Когда пошел дождь, то, с одной стороны, он был другом Николасу, так как помогал ему оставаться незамеченным, а с другой стороны, врагом, потому что делал очень скользкими покрытые патиной медные пластины на крыше мансарды.

Осторожно шагая по крыше, Николас замер на месте и низко согнулся, так как увидел, что внизу по площади медленно движется полицейская патрульная машина. В бистро на углу стало оживленнее, чем днем. В галерею и дальше на улицу из трактира выплескивалась молодежь. Кто-то мог бы его заметить, если бы посмотрел вверх. Он не должен давать возможности сделать это.

Крыша располагалась под углом в сорок пять градусов, что было очень хорошо для того, чтобы помещение под ней оставалось сухим, но чрезвычайно затрудняло движение по ней без специальных приспособлений, какими пользуются кровельщики.

Прямо перед ним, но несколько ниже было окно мансарды, которое должно было послужить для него входом в здание, где располагалась компания «Авалон Лтд». Проблема была в том, что окно находилось ближе к краю крыши, выходящему на площадь, чем это ему хотелось бы. Николас рассчитал, что понадобится от двадцати до тридцати секунд, чтобы открыть окно и влезть в него, но гораздо больше, если там установлена сигнализация. В течение всего этого времени он будет на виду у проходящих по площади людей. Было бы глупо ожидать, что за это время никто не взглянет вверх. Поэтому он исходил из того, что кто-либо сделает это. Трюк состоял в том, чтобы он был как можно менее заметным.

Он был одет во все тускло-черное. Уходя из комнаты гостиницы, Николас взял карандаш Челесты для подкраски ресниц и теперь намазал им щеки, нос, лоб и кончики ушей, а также тыльную часть кистей рук. Достал из кармана два предмета и закрепил их на свои ладони. Это были некоде, которые он сам придумал и сделал. Они представляли собой как бы кольчугу из легкой цепочки с бугорками, что позволяло ему цепляться за скользкие поверхности.

Николас лег на крышу головой вперед, прочно уперся руками в кровлю и стал медленно спускаться вниз.

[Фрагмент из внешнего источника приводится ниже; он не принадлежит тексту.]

/-- A word is its DATA and its OPC. 30_encoding.md R70. -/
theorem dataField_append_opcField {n : Nat} (w : Command n) : dataField w ++ opcField w = w := by
  apply BitVec.eq_of_getLsbD_eq
  intro k hk
  rw [BitVec.getLsbD_append]
  by_cases hlow : k < 8
  · simp [opcField, hlow]
  · simp only [dataField, BitVec.getLsbD_extractLsb', hlow, if_false]
    rw [show 8 + (k - 8) = k by omega]
    simp [show k - 8 < n by omega]

/-- DATA read as a signed number can be written in one command. 30_encoding.md R75. -/
theorem operandInRange_toInt {n : Nat} (x : BitVec n) : operandInRange n x.toInt = true :=
  operandInRange_iff.2 ⟨BitVec.le_toInt x, BitVec.toInt_lt⟩

/-- The two's complement of an operand in range reads back as the operand. 30_encoding.md R75. -/
theorem toInt_ofInt_of_inRange {n : Nat} {v : Int} (hn : 2 ≤ n) (h : operandInRange n v = true) :
    (BitVec.ofInt n v).toInt = v := by
  rw [BitVec.toInt_ofInt]
  exact wrapPosition_of_inRange hn h

/-! ### The whole map -/

/-- A word decodes to an instruction exactly if it has its OPC and, for ENC.SETPOS, DATA writes the
operand. 30_encoding.md R72. -/
theorem decode_eq_ok_iff {n : Nat} {w : Command n} {i : Instr} :
    decode w = .ok i ↔
      opcField w = opcodeOf i ∧ ∀ v, i = .encSetpos v → v = (dataField w).toInt := by
  constructor
  · intro h
    unfold decode at h
    split at h <;> cases h <;> simp_all [opcodeOf]
  · rintro ⟨hopc, hdata⟩
    unfold decode
    rw [hopc]
    cases i with
    | encSetpos v => simp [opcodeOf, hdata v rfl]
    | _ => rfl

/-- A word with an instruction's OPC decodes. 30_encoding.md R77. -/
theorem exists_decode_of_opcField {n : Nat} {w : Command n} {i : Instr}
    (h : opcField w = opcodeOf i) : ∃ j, decode w = .ok j ∧ j.hostCommand = i.hostCommand := by
  cases i with
  | encSetpos v =>
    exact ⟨.encSetpos (dataField w).toInt, decode_eq_ok_iff.2 ⟨h, by rintro _ ⟨⟩; rfl⟩, rfl⟩
  | _ => exact ⟨_, decode_eq_ok_iff.2 ⟨h, nofun⟩, rfl⟩

/-- Outside ENC.SETPOS only OPC decides. 30_encoding.md R71. -/
theorem decode_congr {n : Nat} {w w' : Command n} (h : opcField w = opcField w')
    (hne : opcField w ≠ 0x13#8) : decode w = decode w' := by
  unfold decode
  rw [← h]
  split
  case h_6 hopc => exact absurd hopc hne
  all_goals rfl

/-! ### The host port -/

theorem hostCommand_of_ne_encEdge {i : Instr} (h : i ≠ .encEdge) : i.hostCommand = true := by
  cases i with
  | encEdge => exact absurd rfl h
  | _ => rfl

/-- SPACE is 0 exactly in the host commands. 30_encoding.md R72, R78. -/
theorem spaceField_opcodeOf (i : Instr) : spaceField (opcodeOf i) = !i.hostCommand := by
  cases i with
  | encSetpos v => exact show spaceField 0x13#8 = !true from rfl
  | _ => rfl

/-- The host port takes the host commands of the whole map. 30_encoding.md R82. -/
theorem decodeHost_eq_ok_iff {n : Nat} {w : Command n} {i : Instr} :
    decodeHost w = .ok i ↔ i.hostCommand = true ∧ decode w = .ok i := by
  have hspace (h : decode w = .ok i) : spaceField (opcField w) = !i.hostCommand := by
    rw [(decode_eq_ok_iff.1 h).1, spaceField_opcodeOf]
  unfold decodeHost
  split
  case isTrue hinternal =>
    simp only [reduceCtorEq, false_iff, not_and]
    intro hhost hdec
    simp [hspace hdec, hhost] at hinternal
  case isFalse hhost =>
    exact ⟨fun hdec => ⟨by simpa [hspace hdec] using hhost, hdec⟩, And.right⟩

/-- The OPCs of the host space. 30_encoding.md R72. -/
theorem mem_hostOpcodes_iff {o : Opcode} :
    o ∈ [0x01#8, 0x02#8, 0x03#8, 0x11#8, 0x12#8, 0x13#8, 0x14#8, 0x15#8] ↔
      ∃ i : Instr, i.hostCommand = true ∧ o = opcodeOf i := by
  constructor
  · intro h
    simp only [List.mem_cons, List.not_mem_nil, or_false] at h
    rcases h with h | h | h | h | h | h | h | h
    · exact ⟨.kpInit, rfl, h⟩
    · exact ⟨.kpScan, rfl, h⟩
    · exact ⟨.kpShutdown, rfl, h⟩
    · exact ⟨.encInit, rfl, h⟩
    · exact ⟨.encGetpos, rfl, h⟩
    · exact ⟨.encSetpos 0, rfl, h⟩
    · exact ⟨.encGetbtn, rfl, h⟩
    · exact ⟨.encShutdown, rfl, h⟩
  · rintro ⟨i, hhost, rfl⟩
    cases i <;> simp_all [opcodeOf, Instr.hostCommand]

/-- The host port refuses a word exactly if its OPC is none of the eight. 30_encoding.md R77. -/
theorem decodeHost_error_iff {n : Nat} {w : Command n} :
    (∃ e, decodeHost w = .error e) ↔
      opcField w ∉ [0x01#8, 0x02#8, 0x03#8, 0x11#8, 0x12#8, 0x13#8, 0x14#8, 0x15#8] := by
  rw [mem_hostOpcodes_iff]
  constructor
  · rintro ⟨e, herr⟩ ⟨i, hhost, hopc⟩
    obtain ⟨j, hj, hji⟩ := exists_decode_of_opcField hopc
    have hok : decodeHost w = .ok j := decodeHost_eq_ok_iff.2 ⟨hji.trans hhost, hj⟩
    simp [herr] at hok
  · intro hnone
    rcases hdec : decodeHost w with e | i
    · exact ⟨e, rfl⟩
    · obtain ⟨hhost, hi⟩ := decodeHost_eq_ok_iff.1 hdec
      exact absurd ⟨i, hhost, (decode_eq_ok_iff.1 hi).1⟩ hnone

/-! ### The obligations -/

/-- Settles O2: the encoding holds the OPC, and DATA reads back as an operand in range. -/
theorem decodeOfEncodeIsTheInstruction : Obligations.DecodeOfEncodeIsTheInstruction := by
  intro n i hn hwf
  have hdec : decode (encode n i) = .ok i := by
    refine decode_eq_ok_iff.2 ⟨opcField_encode n i, ?_⟩
    rintro v rfl
    rw [dataField_encode]
    exact (toInt_ofInt_of_inRange hn hwf).symm
  exact ⟨hdec, fun hhost => decodeHost_eq_ok_iff.2 ⟨hhost, hdec⟩⟩

/-- Settles O1: each row of the map is `decodeHost_eq_ok_iff` for its instruction. -/
theorem hostDecoderFollowsOpcodeMap : Obligations.HostDecoderFollowsOpcodeMap := by
  intro n w
  refine ⟨?_, ?_, ?_, ?_, ?_, fun v => ?_, ?_, ?_, decodeHost_ne_encEdge, decodeHost_error_iff⟩ <;>
    simp [decodeHost_eq_ok_iff, decode_eq_ok_iff, Instr.hostCommand, opcodeOf, dataField]

/-- Settles O3: what decodes has the word's OPC, and the operand is the signed value of DATA. -/
theorem encodeOfDecodeIsTheCanonicalWord : Obligations.EncodeOfDecodeIsTheCanonicalWord := by
  intro n w i h
  obtain ⟨hopc, hdata⟩ := decode_eq_ok_iff.1 h
  cases i with
  | encSetpos v =>
    obtain rfl := hdata v rfl
    refine ⟨operandInRange_toInt (dataField w), ?_⟩
    have hword := dataField_append_opcField w
    rw [hopc] at hword
    simpa [encode, operandBits, canonicalWord, hopc, opcodeOf] using hword
  | _ => exact ⟨rfl, by simp [encode, operandBits, canonicalWord, hopc, opcodeOf]⟩

/-- Settles O4: outside ENC.SETPOS decoding looks at OPC only, and OPC alone decides legality. -/
theorem dataIgnoredOutsideSetpos : Obligations.DataIgnoredOutsideSetpos := by
  intro n w w' h
  refine ⟨fun hne => ?_, ?_⟩
  · have hdec := decode_congr h hne
    exact ⟨hdec, by simp only [decodeHost, h, hdec]⟩
  · rw [decodeHost_error_iff, decodeHost_error_iff, h]

/-- Settles O5: twelve closed words, decoded. -/
theorem writtenOutWordsDecode : Obligations.WrittenOutWordsDecode := by
  unfold Obligations.WrittenOutWordsDecode
  decide

end Sys2Proof.Machine
end

section
/-! PROOFS. The host port: a turn whose step is not enabled, a word placed for the next step, and
that each command gets exactly one response. 30_encoding.md R73, R74; log 4, log 14. -/

namespace Sys2Proof.Machine

variable {s u : State}

/-! ### Turns that are no step -/

theorem execEncEdge_of_disabled (hphase : s.encPhase = .idle)
    (hstart : handlerMayStart s = false) : execEncEdge s = .next s := by
  simp [execEncEdge, hphase, hstart]

/-- Settles O11: the turn's condition fails, so only its draw is taken. -/
theorem disabledTurnIsNoStep : Obligations.DisabledTurnIsNoStep := by
  intro s w d
  refine ⟨fun hbusy => ?_, fun hfree => ?_, fun hphase hcond => ?_⟩
  · simp [takeTurn, issueCommand, hbusy, State.withDraw]
  · simp [takeTurn, continueCommand, hfree, State.withDraw]
  · have hstart : handlerMayStart (s.withDraw d) = false := by
      simpa [handlerMayStart, hphase] using hcond
    exact execEncEdge_of_disabled (s := s.withDraw d) hphase hstart

/-! ### A placed word -/

theorem placeWord_of_encEdge {w : Nat} (h : decodeWord s.cfg.width w = .ok .encEdge) :
    s.placeWord w = { s with
      encCfg := true, edgePending := true, encPhase := .idle
      schedule := .edge s.draw :: s.schedule } := by
  simp [State.placeWord, h]

theorem placeWord_of_ne_encEdge {w : Nat} {i : Instr} (h : decodeWord s.cfg.width w = .ok i)
    (hne : i ≠ .encEdge) :
    s.placeWord w = { s with
      hostBusy := false, cmd := none, schedule := .issue w s.draw :: s.schedule } := by
  unfold State.placeWord
  split <;> simp_all

/-- Settles O9: the placed turn comes first, is enabled, and carries the draw the state holds. -/
theorem placedWordRunsNext : Obligations.PlacedWordRunsNext := by
  intro s nbits w i h
  refine ⟨fun hwidth => ?_, fun hne => ?_, fun hedge => ?_⟩
  · rw [decodeTableWord, show defaultWidth = s.cfg.width from hwidth.symm, h]
    rfl
  · have hhost : decodeHostWord s.cfg.width (w % 2 ^ nbits) = .ok i :=
      decodeHost_eq_ok_iff.2 ⟨hostCommand_of_ne_encEdge hne, h⟩
    rw [State.withFetchWord, placeWord_of_ne_encEdge h hne, step_of_cons rfl]
    exact takeTurn_issue_of_ok rfl hhost
  · subst hedge
    rw [State.withFetchWord, placeWord_of_encEdge h, step_of_cons rfl]
    rfl

/-! ### One response per command -/

/-- A response was added, and it frees the host port. 30_encoding.md R73, R74. -/
def Answered (s u : State) : Prop :=
  ∃ r, u.responses = s.responses ++ [r] ∧ u.hostBusy = false

/-- No response was added, and `i` is the command in progress. 30_encoding.md R74. -/
def Unanswered (i : Instr) (s u : State) : Prop :=
  u.responses = s.responses ∧ u.hostBusy = true ∧ u.cmd = some i

theorem answered_respond {v : State} (hv : v.responses = s.responses) (st : Status) (x : Nat) :
    Answered s (v.respond st x) :=
  ⟨⟨st, x⟩, by simp [hv], rfl⟩

theorem Answered.responses_ne (h : Answered s u) : u.responses ≠ s.responses := by
  obtain ⟨r, hr, -⟩ := h
  simp [hr]

/-- A command that takes the lock holds, or answers if its effect does. 41_encoder.md R144. -/
theorem withLock_port {i : Instr} {f : State → Host.Outcome State Fault Refusal}
    (h : withLock i s f = .next u) (hf : f s = .next u → Answered s u) :
    Answered s u ∨ Unanswered i s u := by
  rcases withLock_cases h with ⟨-, rfl⟩ | ⟨-, h⟩
  · exact .inr ⟨rfl, rfl, rfl⟩
  · exact .inl (hf h)

/-- A scan waits from its issue step to its last micro-step or its abort. 40_keypad.md R106. -/
theorem execKpScan_port (hi : Inv s) (h : execKpScan s = .next u) :
    Answered s u ∨ Unanswered .kpScan s u := by
  have running {r c : Fin 4} {k : ScanStep} (hseq : s.seq = .run r c k) :
      s.hostBusy = true ∧ s.cmd = some .kpScan := hi.scanning (by simp [hseq])
  rcases execKpScan_cases h with ⟨-, rfl⟩ | ⟨r, c, hseq, rfl⟩ | ⟨r, c, hseq, rfl⟩ |
    ⟨r, c, hseq, rfl⟩
  · unfold scanIssue
    split
    · exact .inr ⟨rfl, rfl, rfl⟩
    · exact .inl (answered_respond rfl _ _)
  · rcases ha : accessOk s
    · rw [scanActivate_of_fail ha]
      exact .inl (answered_respond rfl _ _)
    · rw [scanActivate_of_ok ha]
      exact .inr ⟨rfl, running hseq⟩
  · rcases ha : accessOk s
    · rw [scanSample_of_fail ha]
      exact .inl (answered_respond rfl _ _)
    · rw [scanSample_of_ok ha]
      exact .inr ⟨rfl, running hseq⟩
  · unfold scanDeactivate
    split
    · exact .inl (answered_respond rfl _ _)
    · exact .inr ⟨rfl, running hseq⟩

/-- A step of a host command answers it or leaves it in progress. 30_encoding.md R74. -/
theorem exec_port {i : Instr} (hi : Inv s) (hhost : i.hostCommand = true)
    (h : exec i s = .next u) : Answered s u ∨ Unanswered i s u := by
  cases i with
  | kpInit =>
    rcases execKpInit_cases h with ⟨_, -, rfl⟩ | ⟨_, -, rfl⟩ <;>
      exact .inl (answered_respond rfl _ _)
  | kpScan => exact execKpScan_port hi h
  | kpShutdown =>
    rcases execKpShutdown_cases h with ⟨-, rfl⟩ | ⟨-, rfl⟩ <;>
      exact .inl (answered_respond rfl _ _)
  | encInit =>
    refine withLock_port h fun h => ?_
    rcases encInitEffect_cases h with ⟨_, -, rfl⟩ | ⟨_, -, rfl⟩ <;> exact answered_respond rfl _ _
  | encGetpos =>
    refine withLock_port h fun h => ?_
    cases h
    exact answered_respond rfl _ _
  | encSetpos v =>
    refine withLock_port h fun h => ?_
    cases h
    exact answered_respond rfl _ _
  | encGetbtn =>
    rcases execEncGetbtn_cases h with ⟨-, rfl⟩ | ⟨-, -, rfl⟩ | ⟨-, -, rfl⟩ <;>
      exact .inl (answered_respond rfl _ _)
  | encShutdown =>
    refine withLock_port h fun h => ?_
    rcases encShutdownEffect_cases h with ⟨-, rfl⟩ | ⟨-, rfl⟩ <;> exact answered_respond rfl _ _
  | encEdge => cases hhost

/-- The command in progress is one that HOST issued. 30_encoding.md R74. -/
theorem Inv.cmd_hostCommand (hi : Inv s) {i : Instr} (hcmd : s.cmd = some i) :
    i.hostCommand = true := by
  rcases hi.unanswered i hcmd with rfl | hlock
  · rfl
  · exact hostCommand_of_ne_encEdge (by rintro rfl; cases hlock)

/-- What a turn can do at the host port: HOST's issue answers its command or leaves it in progress,
so does the accepted command's step, and every other turn but reset leaves the port. -/
theorem Inv.takeTurn_port_cases {t : Turn} (hi : Inv s) (h : takeTurn t s = .next u) :
    (isIssue t = true ∧ s.hostBusy = false ∧ (Answered s u ∨ ∃ i, Unanswered i s u)) ∨
    (isCont t = true ∧ s.hostBusy = true ∧
      (Answered s u ∨ ∃ i, s.cmd = some i ∧ Unanswered i s u)) ∨
    ((isIssue t = true → s.hostBusy = true) ∧
      u.responses = s.responses ∧ u.hostBusy = s.hostBusy ∧ u.cmd = s.cmd) ∨
    (t = .reset ∧ u = s.applyReset) := by
  rcases takeTurn_cases h with
    ⟨w, d, rfl, ⟨hbusy, rfl⟩ | ⟨hfree, _, -, rfl⟩ | ⟨hfree, i, hdec, h⟩⟩ |
    ⟨d, rfl, ⟨-, rfl⟩ | ⟨hbusy, i, hcmd, h⟩⟩ | ⟨d, rfl, h⟩ | ⟨e, rfl, rfl⟩ | hreset
  · exact .inr (.inr (.inl ⟨fun _ => hbusy, rfl, rfl, rfl⟩))
  · exact .inl ⟨rfl, hfree, .inl (answered_respond rfl _ _)⟩
  · have hhost := (decodeHost_eq_ok_iff.1 hdec).1
    exact .inl ⟨rfl, hfree, (exec_port (hi.withDraw d) hhost h).imp_right fun hw => ⟨i, hw⟩⟩
  · exact .inr (.inr (.inl ⟨nofun, rfl, rfl, rfl⟩))
  · have hhost := hi.cmd_hostCommand hcmd
    exact .inr (.inl ⟨rfl, hbusy,
      (exec_port (hi.withDraw d) hhost h).imp_right fun hw => ⟨i, hcmd, hw⟩⟩)
  · obtain ⟨-, hcmd, hbusy, hresp, -⟩ := execEncEdge_frame h
    exact .inr (.inr (.inl ⟨nofun, hresp, hbusy, hcmd⟩))
  · exact .inr (.inr (.inl ⟨nofun, rfl, rfl, rfl⟩))
  · exact .inr (.inr (.inr hreset))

Дождь барабанил по меди, разбрасывая мелкие брызги, блестевшие в свете фонарей. Его ноздри ощущали легкий запах окислившегося металла. Он полз, как его учили в раннем детстве, по методу, известному как Кагири Нишики, когда в движении находится попеременно только одна рука или нога. Расстояние преодолевалось крайне медленно, так как дыхание должно было быть замедленным и соответствовать медитационному ритму, а все тело расслаблялось соответственно этому ритму. В таком состоянии распростертая человеческая фигура, уже искаженная ночными тенями и наклоном крыши, как бы расплывалась, она полностью теряла очертания человека.

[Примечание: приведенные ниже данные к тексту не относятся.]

/-- R74: the level of one output; R208: STOP while the reset input is held. -/
def levelOf (s : State) (d : Dir) : Level := if s.clock.resetHeld then .stop else lowest (offers s d)

/-- The six levels. -/
def levelsOf (s : State) : Levels :=
  { bridgePlus := levelOf s .bridgePlus, bridgeMinus := levelOf s .bridgeMinus,
    trolleyPlus := levelOf s .trolleyPlus, trolleyMinus := levelOf s .trolleyMinus,
    hoistUp := levelOf s .hoistUp, hoistDown := levelOf s .hoistDown }

/-- R75: lines A and B of a level. -/
def Level.lines : Level → Bool × Bool
  | .stop => (false, false)
  | .creep => (true, false)
  | .slow => (false, true)
  | .full => (true, true)

/-- R75: the line states an output passes through from one level to another, the last being the new level.
Where both lines change, the one that goes inactive is first; A is first where both go active, B where
both go inactive. -/
def lineSteps (old new : Level) : List (Bool × Bool) :=
  if old = new then []
  else
    match old, new with
    | .creep, .slow | .slow, .creep => [(false, false), new.lines]
    | .stop, .full | .full, .stop => [(true, false), new.lines]
    | _, _ => [new.lines]

/-- The line changes of one output. -/
def lineChanges (old new : Levels) (d : Dir) : List LineChange :=
  (lineSteps (old.get d) (new.get d)).map fun p => { dir := d, lineA := p.1, lineB := p.2 }

/-- The outputs follow the offers (R74), and their lines change in the order of R75, pair by pair from pair 1 to pair 6
(DESIGN CHOICE, assumption 54). -/
def driveOutputs (s : State) : State :=
  let new := levelsOf s
  if new = s.perm.outputs then s
  else s.withPerm { s.perm with
    outputs := new, lineTrace := (allDirs.map (lineChanges s.perm.outputs new)).flatten }

/-- The end of a step that may change an offer: the end-limit, zone and truck tests are evaluated, the outputs
and ATTN follow (R74, R76, R84, R86, R191, R210). -/
def settle (s : State) : State := driveAttn (driveOutputs (evalTruckCheck (evalZones (evalLimits s))))

/-- A request that may change the part: an accepted one is settled, a refused one changes nothing (R197, R201).
No transaction is taken while the reset input is held (R208) (DESIGN CHOICE, assumption 30). -/
def request (body : State → State × Reply) (s : State) : State :=
  if s.clock.resetHeld then s
  else
    let p := body s
    respond p.2 (if p.2.status = .ok then settle p.1 else p.1)

/-- An event of the part: it acts and the outputs follow; nothing acts while the reset input is held (R208). -/
def event (body : State → State) (s : State) : State := if s.clock.resetHeld then s else settle (body s)

end Sys2Proof.Machine
end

Посмотревшему на крышу понадобилось бы пристально вглядываться какое-то время в то место, где лежал Николас, чтобы увидеть его движение. И даже тогда это едва заметное движение, по всей вероятности, было бы отнесено на счет голубей, прячущихся от сырой погоды, или же на дождь, стекающий по медной крыше.

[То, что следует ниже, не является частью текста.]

-- ==== Sys2Proof/Machine/TruckOps.lean ====
section
/-! DEFINITION. Changes of the truck records: the record made (R179), its reservations removed (R181), a
placement with the reactions and the over-limit flag (R186 to R189). -/

namespace Sys2Proof.Machine

/-- R179: the record made from clamped values. -/
def makeTruck (truckRef announcer : Nat) (o : Orientation) (t : Trailer) (offsets : List Nat) : Truck :=
  { closed := false
    truckRef := truckRef
    announcer := announcer
    orientation := o
    trailer := t
    cradles := offsets.map fun x => { offset := x, content := .free }
    K := t.K0
    A := t.A0
    overLimit := false }

/-- The own reservations of a bay's record, with their cradle numbers. -/
def ownCradleResvs (s : State) (bay : Nat) : List (Nat × Reservation) :=
  match bayRecord s bay with
  | none => []
  | some t => t.cradles.zipIdx.filterMap fun (k, i) =>
      match cradleResv k.content with
      | some v => if v.isOwn then some (i, v) else none
      | none => none

/-- R181: the reservations of a record are removed, and the own ones handed to the claim engine. -/
def removeBayReservations (bay : Nat) (s : State) : State :=
  let owns := ownCradleResvs s bay
  let s := match bayRecord s bay with
    | none => s
    | some t => setBay bay (some { t with
        cradles := t.cradles.map fun k => { k with content := k.content.release } }) s
  owns.foldl (fun s p => ownRemoved (.cradle bay p.1) p.2 s) s

/-- R187: a record is over its limits. -/
def Truck.isOver (t : Truck) : Bool :=
  decide ((t.trailer.Kmax : Int) < t.K) || decide ((t.trailer.Amax : Int) < t.A) ||
  decide ((t.trailer.Gmax : Int) < t.K + t.A) || decide (t.K < t.trailer.Kmin)

/-- R186, R187: a coil placed in a cradle of a record: the reactions change and the flag is judged. -/
def Truck.place (t : Truck) (index offset : Nat) (coil : CoilId) (weight : Nat) (placer : Holder) : Truck :=
  let t := { t.setCradle index (.occupied coil weight placer) with
    K := t.K + frontShare t.trailer.L weight offset
    A := t.A + rearShare t.trailer.L weight offset }
  { t with overLimit := t.isOver }

/-- A placement in a cradle of a bay; TRUCK_OVER is raised where it leaves the flag set (R187). -/
def placeInCradle (bay index : Nat) (coil : CoilId) (weight : Nat) (placer : Holder) (s : State) : State :=
  match bayRecord s bay, cradleAt s bay index with
  | some t, some k =>
    let t' := t.place index k.offset coil weight placer
    let s := setBay bay (some t') s
    if t'.overLimit then raise .truckOver s else s
  | _, _ => s

/-- R188: the station's own put-in to a cradle, by the state of the cradle, with no search for the coil in other records
(DESIGN CHOICE, assumption 58). -/
def ownPlacement (bay index : Nat) (coil : CoilId) (weight : Nat) (s : State) : State :=
  match cradleAt s bay index with
  | none => raise .truckConflict s
  | some k =>
    match k.content with
    | .occupied _ _ _ => raise .truckConflict s
    | .free => raise .truckConflict (placeInCradle bay index coil weight .own s)
    | .reserved v =>
      if v.isOwn then dropFromRound (.cradle bay index) (placeInCradle bay index coil weight .own s)
      else raise .truckConflict (placeInCradle bay index coil weight .own s)

/-- R189: the tests by which a peer's placement is not applied. -/
def peerPlacementFails (s : State) (bay index : Nat) (coil : CoilId) : Bool :=
  (bayItem s.cfg bay).isNone || heldElsewhere coil s ||
  match cradleAt s bay index with
  | none => true
  | some k =>
    match k.content with
    | .occupied _ _ _ => true
    | _ => false

/-- R189: a peer's placement on a cradle, after the release step and the map's search. -/
def peerPlacement (p bay index : Nat) (coil : CoilId) (weight : Nat) (s : State) : State :=
  if peerPlacementFails s bay index coil then raise .truckConflict s
  else
    let s' := match ownResvAt s (.cradle bay index) with
      | none => s
      | some v => ownRemoved (.cradle bay index) v (setCradle bay index .free s)
    placeInCradle bay index coil weight (.peer p) s'

/-- R180: a record whose every field equals the frame's clamped values. -/
def Truck.sameAs (t : Truck) (truckRef : Nat) (o : Orientation) (tr : Trailer) (offsets : List Nat) : Bool :=
  decide (t.truckRef = truckRef) && decide (t.orientation = o) && decide (t.trailer = tr) &&
  decide (t.cradles.map Cradle.offset = offsets)

/-- R180: a record has an OCCUPIED cradle. -/
def Truck.anyOccupied (t : Truck) : Bool :=
  t.cradles.any fun k => match k.content with
    | .occupied _ _ _ => true
    | _ => false

/-- R184: a record has a RESERVED cradle. -/
def Truck.anyReserved (t : Truck) : Bool := t.cradles.any fun k => (cradleResv k.content).isSome

end Sys2Proof.Machine
end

Для Николаса время потеряло всякое значение. Он был в полусознательном состоянии, которого достигают тибетские святые, когда они ходят по огню или гвоздям. Их сознание уходит внутрь, а чувствительность притупляется во всем теле.

Таким манером Николас добрался без осложнений до угла мансарды. Лучик его сознания освободился, а правая рука стала исследовать переднюю поверхность окна мансарды в том месте, где рама сходилась с переплетом окна. Мгновенно он насторожился.

Провод!

Система сигнализации! Хотя Николас был фактически слепым и окружен мраком, он почувствовал разлохмаченный конец изоляции и несколько дальше разрыв, который был неумело исправлен, с тем чтобы создать впечатление, что система сигнализации не повреждена. Он обнаружил затем, что оба конца провода не была соединены вместе, и понял, что, каким бы раньше ни было соединение проводов, его теперь больше не существует.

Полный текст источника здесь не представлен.